County discusses condition of Secondary Road shops

Board of Supervisors
Kim Brooks
Express Editor

     County Engineer Derek Snead visited with the Jones County Supervisors during their Dec. 27 meeting regarding the former county shop in Wyoming. Earlier this fall, a new county shop was built in Wyoming.

     Snead addressed the possible sale of the county shop, saying Secondary Roads did not need to utilize the facility for storage purposes.

     “We have pretty much cleared everything out,” he said. “We are no longer heating it, and the water is shut off.”

     If the county chose to sell the building, Snead said, according to Iowa Code, a public hearing would need to be held. If there were no objections, the board of supervisors could pass a resolution to sell the building however seen fit.

     Snead suggested hiring a realtor to help with the sale, but said there would be added costs involved.

     “Or we could take bids,” he offered. “I have no preference either way. But an auction would be difficult to do.”

     Snead did say there has been some interest in the old shop building.

     The board said they would look at a potential sale in late January.
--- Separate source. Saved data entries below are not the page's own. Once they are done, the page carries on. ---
-- ==== Sys2Proof/Certificates/Slice0/Obligations.lean ====
section
/-! DEFINITION. The statements for the provers, each about the machine for every state, operand and parameter set that meets
its hypotheses. `Safe` is the invariant of Safety.lean; that every step keeps it and that reset has it are statements of
their own. -/

open Sys2Proof Sys2Proof.Machine Sys2Proof.Machine.State

/-! ### Encoding -/

/-- 30_encoding.md R86, R90: no bit of an encoding is dropped. -/
def Obligations.DecodeOfEncode : Prop :=
  ∀ i : Instr, i.wf = true → decode (encode i) = .ok i ∧ decodeTableWord 32 (encode i).toNat = some i

/-- 30_encoding.md R86, R89: one word is one command, and the decoder takes exactly its four bytes. That there is a decoder on
bytes, least significant byte first as 20_memory.md R56 orders the bytes of a field, is the model's reading (log entry
27). -/
def Obligations.BytesDecodeToExactlyTheirCommand : Prop :=
  ∀ (bs rest : List Byte) (i : Instr),
    decodeBytes bs = .ok (i, rest) ↔ bs = leBytes 4 (encode i).toNat ++ rest

/-- 30_encoding.md R90: the legal words; 0x23 is DISPOSE with its ignored SNK bit set, the same command but for the word in
its `Accept` event and the latched bit: the events behind `Accept` are the same. -/
def Obligations.LegalEncodings : Prop :=
  decode 0x00000021#32 = .ok (.write true) ∧ decode 0x00000031#32 = .ok (.writeA true) ∧
  decode 0x00000022#32 = .ok (.flush true) ∧ decode 0x00000032#32 = .ok (.flushA true) ∧
  decode 0x00000003#32 = .ok (.dispose false) ∧ decode 0x00000023#32 = .ok (.dispose true) ∧
  decode 0x00000001#32 = .ok (.write false) ∧ decode 0x00000011#32 = .ok (.writeA false) ∧
  decode 0x00000002#32 = .ok (.flush false) ∧ decode 0x00000012#32 = .ok (.flushA false) ∧
  (∀ (w : Word) (i : Instr), decode w = .ok i →
    w ∈ [0x21#32, 0x31#32, 0x22#32, 0x32#32, 0x03#32, 0x23#32, 0x01#32, 0x11#32, 0x02#32, 0x12#32]) ∧
  ∀ s t : State, exec (.dispose true) s = .next t →
    ∃ u events, exec (.dispose false) s = .next u ∧
      t.history = s.history ++ .accept 0x00000023#32 s.srcLen :: events ∧
      u.history = s.history ++ .accept 0x00000003#32 s.srcLen :: events ∧
      t = { u with cur := { u.cur with snk := true }, history := t.history }

/-- 30_encoding.md R87, 60_exceptions.md R211: which words are illegal, and all that an illegal word does. -/
def Obligations.IllegalWordEndsWithoutEffect : Prop :=
  ∀ (s : State) (w : Word) (rest : List Input), s.params.wf = true → s.Ended →
    s.inputs = .csrWrite (s.params.csrBase + 0x00) 4 w :: rest →
    (w.extractLsb' 6 26 ≠ 0#26 ∨ w.extractLsb' 0 4 = 0x0#4 ∨ 0x4#4 ≤ w.extractLsb' 0 4 ∨
      (w.extractLsb' 0 4 = 0x3#4 ∧ w.getLsbD 4 = true)) →
    step s = .next { s with
      inputs := rest
      err := 0x01#8
      consumed := 0#32
      chunks := 0#32
      history := s.history ++ [.accept w s.srcLen, .done 0x01#8] }

/-! ### The step, the host and the registers -/

/-- 10_state.md R41, 30_encoding.md R86: a step whose input is a write of a command's word to `CMD` runs that command; so
does the step after `withFetchWord`. -/
def Obligations.StepRunsDecodedCommand : Prop :=
  (∀ (s : State) (w : Word) (i : Instr) (rest : List Input), s.params.wf = true →
    s.inputs = .csrWrite (s.params.csrBase + 0x00) 4 w :: rest → decode w = .ok i →
    step s = exec i { s with inputs := rest }) ∧
  ∀ (s : State) (w : Nat) (i : Instr), s.params.wf = true → decodeTableWord 32 w = some i →
    step (s.withFetchWord 32 w) = exec i s

/-- 60_exceptions.md R235, log entry 16: with no input an idle machine stays as it is. -/
def Obligations.IdleStaysAsItIs : Prop :=
  ∀ s : State, s.params.wf = true → s.busy = false → s.inputs = [] → step s = .next s

/-- 60_exceptions.md R228, 70_reset_and_hazards.md R254: `CMD` or `SRC_LEN` written while `busy = 1` is refused. -/
def Obligations.WritesWhileBusyRefused : Prop :=
  ∀ (s : State) (v : Word) (rest : List Input), s.params.wf = true → s.busy = true →
    (s.inputs = .csrWrite (s.params.csrBase + 0x00) 4 v :: rest → step s = .refused .commandWhileBusy) ∧
    (s.inputs = .csrWrite (s.params.csrBase + 0x04) 4 v :: rest → step s = .refused .srcLenWhileBusy)

/-- 20_memory.md R59: a CSR access is a 32-bit access at an offset that is a multiple of 4 and at most 0x20; any other is
refused. -/
def Obligations.ReservedCsrAccessRefused : Prop :=
  ∀ (s : State) (a width : Nat), s.params.wf = true →
    ((s.csrAt a width).isSome = true ↔ width = 4 ∧ ∃ off, a = s.params.csrBase + off ∧ off % 4 = 0 ∧ off ≤ 0x20) ∧
    (¬ (width = 4 ∧ ∃ off, a = s.params.csrBase + off ∧ off % 4 = 0 ∧ off ≤ 0x20) →
      ∀ (v : Word) (rest : List Input),
        (s.inputs = .csrWrite a width v :: rest → step s = .refused .reservedCsr) ∧
        (s.inputs = .csrRead a width :: rest → step s = .refused .reservedCsr))

/-- 10_state.md R41 to R46: what each register reads as, at any time, without side effect. That the parameters are a field
that no step changes, a construction among them, is the model's choice (log entries 1, 17); a block of 2^32 bytes or more
reads as its low 32 bits (log entry 31). -/
def Obligations.CsrReads : Prop :=
  ∀ s : State, s.params.wf = true →
    s.ReadsAs 0x00 0#32 ∧ s.ReadsAs 0x04 s.srcLen ∧ s.ReadsAs 0x08 s.status ∧
    s.ReadsAs 0x0C (BitVec.ofNat 32 s.accLen) ∧ s.ReadsAs 0x10 (BitVec.ofNat 32 s.stageLen) ∧
    s.ReadsAs 0x14 s.consumed ∧ s.ReadsAs 0x18 s.chunks ∧
    s.ReadsAs 0x1C (BitVec.ofNat 32 s.params.block) ∧
    s.ReadsAs 0x20 (BitVec.ofNat 32 (10 + 8 + s.params.maxComp.bound s.params.block)) ∧
    ∀ t, step s = .next t → t.params = s.params

/-- 10_state.md R43: the fields of `STATUS`. That a write of it has no effect while `busy = 1` too is the model's reading
(log entry 14). -/
def Obligations.StatusFields : Prop :=
  State.reset.status = 0x00000000#32 ∧
  ∀ s : State, s.params.wf = true → ∃ w : Word, s.ReadsAs 0x08 w ∧
    w.getLsbD 0 = s.busy ∧ w.getLsbD 1 = s.alloc ∧ w.getLsbD 2 = s.hdrWritten ∧ w.getLsbD 3 = s.disposed ∧
    w.getLsbD 4 = s.poisoned ∧ w.extractLsb' 5 3 = 0#3 ∧ w.extractLsb' 8 8 = s.err ∧ w.extractLsb' 16 16 = 0#16 ∧
    ∀ (v : Word) (rest : List Input), s.inputs = .csrWrite (s.params.csrBase + 0x08) 4 v :: rest →
      step s = .next { s with inputs := rest }

/-- 10_state.md R40: a write to a read-only register has no effect. While `busy = 1` this is the model's reading
(log entry 14). -/
def Obligations.ReadOnlyWritesIgnored : Prop :=
  ∀ (s : State) (off : Nat) (v : Word) (rest : List Input), s.params.wf = true →
    off ∈ [0x08, 0x0C, 0x10, 0x14, 0x18, 0x1C, 0x20] →
    s.inputs = .csrWrite (s.params.csrBase + off) 4 v :: rest → step s = .next { s with inputs := rest }

/-- 10_state.md R42: `SRC_LEN` takes every value, is read back, cannot be written while busy, and is 0 after reset. -/
def Obligations.SrcLenRegister : Prop :=
  State.reset.srcLen = 0#32 ∧
  ∀ (s : State) (v : Word) (rest : List Input), s.params.wf = true →
    s.inputs = .csrWrite (s.params.csrBase + 0x04) 4 v :: rest →
    (s.busy = false → step s = .next { s with inputs := rest, srcLen := v } ∧
      ({ s with inputs := rest, srcLen := v } : State).ReadsAs 0x04 v) ∧
    (s.busy = true → step s = .refused .srcLenWhileBusy)

/-- 70_reset_and_hazards.md R251: the reset values, what every register then reads as, and that nothing masks
`cancel_req`. `PARAM_BLOCK` and `PARAM_STAGE` (10_state.md R40) have the values of the default parameters: B of 00_scope.md R6,
and the default bound of R7, which is general knowledge (log entry 5). -/
def Obligations.ResetValues : Prop :=
  State.reset.alloc = false ∧ State.reset.hdrWritten = false ∧ State.reset.disposed = false ∧
  State.reset.poisoned = false ∧ State.reset.busy = false ∧ State.reset.err = 0x00#8 ∧ State.reset.fsm = .idle ∧
  State.reset.accLen = 0 ∧ State.reset.stageLen = 0 ∧ State.reset.srcLen = 0#32 ∧ State.reset.consumed = 0#32 ∧
  State.reset.chunks = 0#32 ∧
  (∀ a n, 0 < n → State.reset.hasAddresses .acc a n = false ∧ State.reset.hasAddresses .stg a n = false) ∧
  (∀ off ∈ [0x00, 0x04, 0x08, 0x0C, 0x10, 0x14, 0x18], State.reset.ReadsAs off 0x00000000#32) ∧
  State.reset.ReadsAs 0x1C 0x00010000#32 ∧ State.reset.ReadsAs 0x20 0x00012ADC#32 ∧
  State.reset.status = 0x00000000#32 ∧ State.reset.lifecycle = some .fresh ∧
  ∀ (v : Bool) (rest : List Input), step { State.reset with inputs := .cancel v :: rest } =
    .next { State.reset with inputs := rest, cancelReq := v }

/-- 70_reset_and_hazards.md R252: a reset of an instance that holds a lease or is busy is refused. -/
def Obligations.ResetOfLiveInstanceRefused : Prop :=
  ∀ (s : State) (rest : List Input), s.params.wf = true → s.inputs = .construct :: rest →
    (step s = .refused .resetOfLiveInstance ↔ s.alloc = true ∨ s.busy = true)

/-- 70_reset_and_hazards.md R250, R251: a new instance is FRESH and idle, with the reset values, and issues no request; that
the parameters and the world outside stay is the model's choice (log entry 17). -/
def Obligations.NewInstanceIsFresh : Prop :=
  ∀ (s : State) (rest : List Input), s.params.wf = true → s.inputs = .construct :: rest → s.alloc = false →
    s.busy = false → ∃ t, step s = .next t ∧ t.Ended ∧ t.lifecycle = some .fresh ∧ t.err = 0x00#8 ∧
      t.accLen = 0 ∧ t.stageLen = 0 ∧ t.srcLen = 0#32 ∧ t.consumed = 0#32 ∧ t.chunks = 0#32 ∧
      t.sinkStream = [] ∧ t.history = [] ∧ t.params = s.params ∧ ({ s with inputs := rest } : State).SameWorld t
     Supervisor Jon Zirkelbach asked Snead about the old county shop in Monticello. Two years ago, a new shop building was built outside of town.

     “That building is fairly full,” Snead said. “We use it for storage, but all of the utilities are turned off.”

     Supervisor Wayne Manternach said he would be in favor of keeping the old Monticello shop in use rather than sell it or tear it down.

     “I’m in favor of keeping that for cold storage because we always need space,” said Manternach.

     Zirkelbach questioned with a new Secondary Roads’ shop and a new JETS facility in the works, whether it is needed to keep.

     “I thought the property was going to be disposed of,” he said.

     In terms of future shop buildings, Snead said the Temple Hill shop could be next on the list.

     “All of our shops were constructed around the same time,” he said, that being the late 1960s/early ‘70s. “All of them are in need of upgrades.”

     He said one priority right now is updating the main county shop’s cold storage unit in Anamosa.

In other county business:

     • The board reappointed Lyle Theisen and Denny Coon to the Board of Health for three-year terms.

     • The board reappointed Leah Nebergall and LaVerta Langenberg to the Pioneer Cemetery Commission for three-year terms. They still need to fill two vacancies.

     • The board filed a notice from the City of Monticello to severe property from the city in Lovell Township. The property is located west of Highway 151 and north of Highway 38. The property owners (Shover, Holmes, and Kraus) voluntarily agreed to severe their property. The county will also gain some roadway to maintain.

     • The board approved amended contracts with the Iowa DHS for CPPC (Community Partnerships for Protecting Children) and DECAT programs. The CPPC contract increased to $18,825 and the DECAT contract increased to $15,500.

     Jones County is strictly a pass-through agency for these contracts.

     • A public hearing was held and the board approved amending the FY 2018 county budget, as well as adjusting the appropriations for the various county departments.

     The amendment shows $21,242,268 of total revenues and other sources, and $22,862,019 of total expenditures and other uses.

     Changes were also made to the following departments’ spending appropriations: JETS, General Services, GIS, DECAT/CPPC/ECI, JETS Facility Project, Capital Projects, and Budget Holding.

     • Land Use Administrator Michele Lubben spoke with the board regarding a nuisance at 16259 County Road X-31, Anamosa.

     Lubben said the property went from the homeowner to a bank in foreclosure and now she’s working with a bank out-of-state. After finally getting in touch with someone regarding the condition of the property, Lubben advised the board she would wait to file a nuisance violation.

     • The board approved the purchase of a spray truck for Roadside Management from Freese Motors in Monticello for just over $53,000. Snead also got a bid from an out-of-county business, which was lower than the Freese bid. The board approved the local purchase, as an exception to the county purchase policy.

     Roadside Management was awarded a grant for $15,000 to help with the purchase.

     “We work with Freese a lot,” said Snead. “We got our last few trucks from them, all at good deals.”

     • Dave and Penny Schoon of Monticello were present at the board meeting to discuss the disposition of county-owned land off of County Road D-62, former county right-of-way.

     Dave said they merely want to clean up his mother’s estate and a land surveyor noticed the fact that the county still owned right-of-way, of which the Schoons were paying taxes on the last 20 years. The county owns the right-of-way by deed, which makes it more complicated than if it was owned as an easement.

     “We need to figure out who the county bought this (land) from and what process we need to follow,” said County Auditor Janine Sulzner, referring to the process of selling the land to the previous or adjacent landowners.